Michael Gillooly is the Director of Ocean Science and Information Services in the Marine Institute. Gillooly has overall responsibility for the service area in the Marine Institute that is leading the development of the Digital Ocean initiative to deliver marine digital services in support of national economic, research and public policy objectives. His team are also responsible for a suite of national marine research infrastructure including: the Galway Bay marine technology and ocean energy test site at SmartBay;

What are the key talking points at the Digital Ocean Conference?

The Digital Ocean is really all about smart use of technology to inform ourselves about the ocean and about developing new technologies, which will in turn develop industry and the economy.

How does the Marine Institute employ technology in its operations?
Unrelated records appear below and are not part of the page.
/-- The same structure stored into memories that agree outside it leaves memories that agree everywhere (rule R187). -/
theorem StructureStored.read_eq {s t s' t' : State} {address : Word} {shape : Shape} {d : Nat}
    (h : StructureStored s t address shape d) (h' : StructureStored s' t' address shape d) (hdreg : s'.dreg = s.dreg)
    (hmem : ∀ a, (a < address.toNat ∨ address.toNat + 4 * shape.ebytes ≤ a) → Memory.read s'.mem a = Memory.read s.mem a)
    (a : Nat) : Memory.read t'.mem a = Memory.read t.mem a := by
  by_cases hout : a < address.toNat ∨ address.toNat + 4 * shape.ebytes ≤ a
  · rw [h.others a hout, h'.others a hout, hmem a hout]
  · obtain ⟨b, rfl⟩ := Nat.exists_eq_add_of_le (by omega : address.toNat ≤ a)
    rw [h.stored b (by omega), h'.stored b (by omega), structureByte, structureByte, State.readDreg_congr hdreg]

/-- Two register files with the same value of one register and alike elsewhere. -/
theorem OnlyRegister.gpr_eq {s t s' t' : State} {n : Fin 16} {v : Word} (h : OnlyRegister s t n v)
    (h' : OnlyRegister s' t' n v) (hgpr : s'.gpr = s.gpr) : t'.gpr = t.gpr := by
  refine State.gpr_ext fun r => ?_
  by_cases hr : r = n
  · rw [hr, h.value, h'.value]
  · rw [h.others r hr, h'.others r hr, State.readGpr_congr hgpr]

/-- An address outside the structure, where the structure does not wrap. -/
theorem outsideStructure_of_noWrap {i : Instr} {shape : Shape} {s : State}
    (hrow : ∃ sz, elemSize i = some sz ∧ tableShape sz i.fields.ia = some shape)
    (hwrap : (baseAddress i s).toNat + 4 * shape.ebytes ≤ 2 ^ 32) {a : Nat}
    (ha : a < (baseAddress i s).toNat ∨ (baseAddress i s).toNat + 4 * shape.ebytes ≤ a) : OutsideStructure i s a := by
  intro sz shape' hsz hshape' b hb
  cases row_unique hrow ⟨sz, hsz, hshape'⟩
  rw [BitVec.toNat_add, BitVec.toNat_ofNat]
  omega

/-- An executable encoding that completes where `MemAdmit` lists no abort completes so from any data memory, each time with the
whole effect of rule R165; its structure does not wrap (rule R60). -/
theorem exec_next_withMemory {i : Instr} {shape : Shape} {s t : State} (hexec : Executable i shape)
    (hcond : s.conditionPassed i.iset = true) (hunit : s.advSimdCheck = .enabled) (hno : s.launch.memAdmit = [])
    (h : exec i s = .next t) (m : Memory) (n : Nat) :
    (baseAddress i s).toNat + 4 * shape.ebytes ≤ 2 ^ 32 ∧ StoreEffect i shape s t (newBase i shape s) ∧
    ∃ t', exec i { s with mem := m, draws := n } = .next t' ∧
      StoreEffect i shape { s with mem := m, draws := n } t' (newBase i shape s) := by
  rw [exec_eq_storeChecked hexec hcond hunit] at h
  have hdone := storeChecked_next h
  obtain ⟨t', hdone'⟩ := hdone.withMemory hno m n
  exact ⟨hdone.noWrap, hdone.storeEffect, t',
    (exec_eq_storeChecked (s := { s with mem := m, draws := n }) hexec hcond hunit).trans (storeChecked_of_completed hdone'),
    hdone'.storeEffect⟩

/-! ## The obligations -/

/-- Settles O20: with a failing condition only an executable encoding is not refused (its clause is O19's), and the refusal is one of
T32 instructions only (O35). -/
theorem failedConditionOnBadEncodingIsRefused : Obligations.FailedConditionOnBadEncodingIsRefused := by
  refine ⟨fun i s hset hhead hbad => ?_, fun i shape s hset hhead hexec => ?_, fun i s hset h => ?_⟩
  · exact exec_of_condition_failed_of_not_executable (condition_failed_of_head hset hhead) (not_executable_of_bad hbad)
  · exact failedConditionOnlyAdvances.1 i shape s hset hexec hhead
  · obtain ⟨⟨⟩, -⟩ | ⟨⟨⟩, -⟩ | ⟨⟨⟩, -⟩ | ⟨⟨⟩, -⟩ | ⟨⟨⟩, -⟩ | ⟨-, ht32, -⟩ := execRefusesOnlyForTheListedReasons i s _ h
    cases hset.symm.trans ht32

/-- Settles O32, by `exec_fault_cause`: three of its causes raise Undefined Instruction. -/
theorem causesOfUndefinedInstruction : Obligations.CausesOfUndefinedInstruction := by
  intro i s r pc w h
  have hcond := conditionPassed_of_exec_fault h
  cases exec_fault_cause h with
  | undefinedWord hword => exact ⟨rfl, rfl, rfl, hcond, hword.imp_right .inl⟩
  | undefinedList hlist hcu => exact ⟨rfl, rfl, rfl, hcond, .inr (.inr (.inr ⟨⟨_, hlist⟩, hcu⟩))⟩
  | unitUndefined _ hunit => exact ⟨rfl, rfl, rfl, hcond, .inr (.inr (.inl hunit))⟩

/-- Settles O33, by `exec_fault_cause`: the enable check alone raises the Hyp trap, where an instruction comes to it. -/
theorem hypTrapOnlyFromEnableCheck : Obligations.HypTrapOnlyFromEnableCheck := by
  intro i s r pc w h
  have hcond := conditionPassed_of_exec_fault h
  cases exec_fault_cause h with
  | unitTrapped hreach hunit => exact ⟨rfl, rfl, rfl, hunit, hcond, hreach⟩

/-- Settles O34, by `exec_fault_cause`: the alignment test raises the Alignment fault, and the `Unknown` row may. -/
theorem alignmentFaultRecordsBaseAddress : Obligations.AlignmentFaultRecordsBaseAddress := by
  intro i s r acc address h
  have hcond := conditionPassed_of_exec_fault h
  cases exec_fault_cause h with
  | misaligned hexec hunit hmis =>
    exact ⟨rfl, (zero_append_eq_setWidth _).symm, s.accDesc_eq, hcond, hunit, .inl ⟨_, hexec, opsAt_misaligned_iff.mp hmis⟩⟩
  | unknownRowMisaligned hrow hunit =>
    exact ⟨rfl, (zero_append_eq_setWidth _).symm, s.accDesc_eq, hcond, hunit, .inr hrow⟩

/-- Settles O39, by `exec_next_withUnread`: the level is a part of the state that an instruction reads through `MemAdmit` only. -/
theorem exceptionLevelActsThroughMemAdmitOnly : Obligations.ExceptionLevelActsThroughMemAdmitOnly := by
  intro i s t e hadmit h
  obtain ⟨ws, hmem, hother⟩ := exec_next_withUnread (u := ⟨s.mem, e, s.dit, s.condAnswers⟩) h rfl (admitsAlike_of_el hadmit e)
  refine hother.trans ?_
  rw [State.withUnread_eq_withEl hmem.symm (exec_next_frame h).system.dit.symm (exec_next_advanced h).condAnswers.symm]
  rfl

/-- Settles O44: the abort leaves only bytes of the structure UNKNOWN, and the completion stores every one of them, from the same
registers. -/
theorem abortedInstructionIsRestartable : Obligations.AbortedInstructionIsRestartable := by
  intro i s r t info hrow h hnext
  have hcond := conditionPassed_of_exec_fault h
  have hframe := (exec_raise_frame h rfl).1
  cases exec_fault_cause h with
  | unknownRowAborted hrow' => exact absurd hrow' hrow
  | @abortedStore shape touched _ hexec hunit =>
    rw [(s.unknownBytes_same touched).eq]
    obtain ⟨hwrap, heffect, t', hnext', heffect'⟩ :=
      exec_next_withMemory (s := { s with launch := { s.launch with memAdmit := [] } }) hexec hcond hunit rfl hnext
        (s.unknownBytes touched).mem (s.unknownBytes touched).draws
    refine ⟨t', hnext', heffect.registers.gpr_eq heffect'.registers rfl, heffect'.dregs.trans heffect.dregs.symm,
      heffect'.advanced.pc.trans heffect.advanced.pc.symm, heffect.memory.read_eq heffect'.memory rfl fun a ha => ?_⟩
    exact hframe.memory a (outsideStructure_of_noWrap (s := s) hexec.row hwrap ha)

end Sys2Proof.Machine

/-! SUPPORT. Proofs of the family 70_reset_and_hazards.md: the DIT bit, and the state at reset. First the rules they need. -/

namespace Sys2Proof.Machine

/-! ## The DIT bit -/

theorem State.withUnread_eq_withDit {t : State} {u : Unread} (hmem : u.mem = t.mem) (hel : u.el = t.el)
    (hcond : u.condAnswers = t.condAnswers) : t.withUnread u = { t with dit := u.dit } := by
  rw [State.withUnread, hmem, hel, hcond]

/-- An instruction that completes does so alike with the DIT bit at either value, and leaves it (rule R216): neither its condition nor
`MemAdmit` looks at the bit, so the same bytes are written to the same memory. -/
theorem exec_next_withDit {i : Instr} {s t : State} (h : exec i s = .next t) (b : Bool) :
    exec i { s with dit := b } = .next { t with dit := b } := by
  obtain ⟨ws, hmem, hother⟩ := exec_next_withUnread (u := ⟨s.mem, s.el, b, s.condAnswers⟩) h rfl
    fun _ addr size => s.memAdmit_withUnread _ _ _ addr size
  refine hother.trans ?_
  rw [State.withUnread_eq_withDit hmem.symm (exec_next_frame h).system.el.symm (exec_next_advanced h).condAnswers.symm]
  rfl

/-! ## The state at reset -/

/-- Reset lists no byte, so its memories are canonical and in `LaunchMemory`, and its pc 0x100 is a multiple of 4 (logs 7, 8, 11). -/
theorem State.reset_inv : State.reset.inv = true := by
  refine State.inv_iff.mpr ⟨rfl, rfl, State.memInLaunch_iff.mpr fun _ _ => rfl, ?_⟩
  decide

/-! ## The obligations -/

/-- Settles O40: either value of the DIT bit fetches and decodes the same instruction, which completes alike by `exec_next_withDit`. -/
theorem ditBitHasNoEffect : Obligations.DitBitHasNoEffect := by
  intro s t b h
  obtain ⟨haligned, bytes, i, rest, hbytes, hdecode, hexec⟩ := step_next h
  rw [step_of_decode_ok (s := { s with dit := b }) haligned hbytes hdecode]
  exact exec_next_withDit hexec b

/-- Settles O41, by `State.reset_inv`; the rest are values that reset writes out. -/
theorem resetMeetsInvariant : Obligations.ResetMeetsInvariant :=
  ⟨State.reset_inv, rfl, rfl, rfl⟩

end Sys2Proof.Machine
In our day to day work and in our marine monitoring and research there are a lot of sensors and other technologies out there in different locations on ships etc. acquiring data. And it’s really to try and optimise the interconnectedness of those devices and to make the data more accessible to more users. Very often a data acquisition campaign, be it for monitoring the environment or whatever, has a single objective: acquire once, use once. The idea we have and the concept behind the Digital Ocean is acquire once and use often. So you’re applying technologies and acquiring data, and then the data is transformed into many products and services including, one would hope, applications and industry-related products.

Has the Marine Institute played an important role in developing the SmartBay Subsea Observatory?
Yes, SmartBay is a program of activity which the Marine Institute is involved with.
Essentially, as part of the research and monitoring requirements in Galway Bay, there was quite a lot of equipment scattered around the Bay monitoring the environment, involving research programs with the colleges here in Galway, other universities and other research groups.
The concept began to evolve then, some 10 years ago, of building on this already existing infrastructure and developing a focus for technology test and demonstration; new, innovative, data generation technologies focussed around the Galway area. Not necessarily just by Galway companies, or neighbouring institutions, but as a national facility.
So, over the last 10 years, we’ve developed a test site. Tomorrow the Minister for Marine, Michael Creed, will formally launch the SmartBay cable at this test site. This cable is effectively a Broadband and low-power cable which goes out to a site located a mile and a half off Spiddal. It provides, with a lot of other sensors that are located at the site, a fairly unique, global facility for monitoring and testing new technologies and new innovations.

What do you foresee as the long term benefits of the Observatory?

Well, for example, this morning, in the very first session of this conference here, a number of companies – and these are very big businesses such as IBM and SAP and more medium sized companies such as Cathx – have been emphasizing that they see significant business opportunities through the Internet of Things connecting devices using small technology developments and small software and data analytics developments. The Subsea observatory sits entirely within the concept of ‘acquire once and use often’. Be clever about using technology so that it’s not just for one application. We think the test site in Galway Bay could be a significant component in the applied research needed in that space.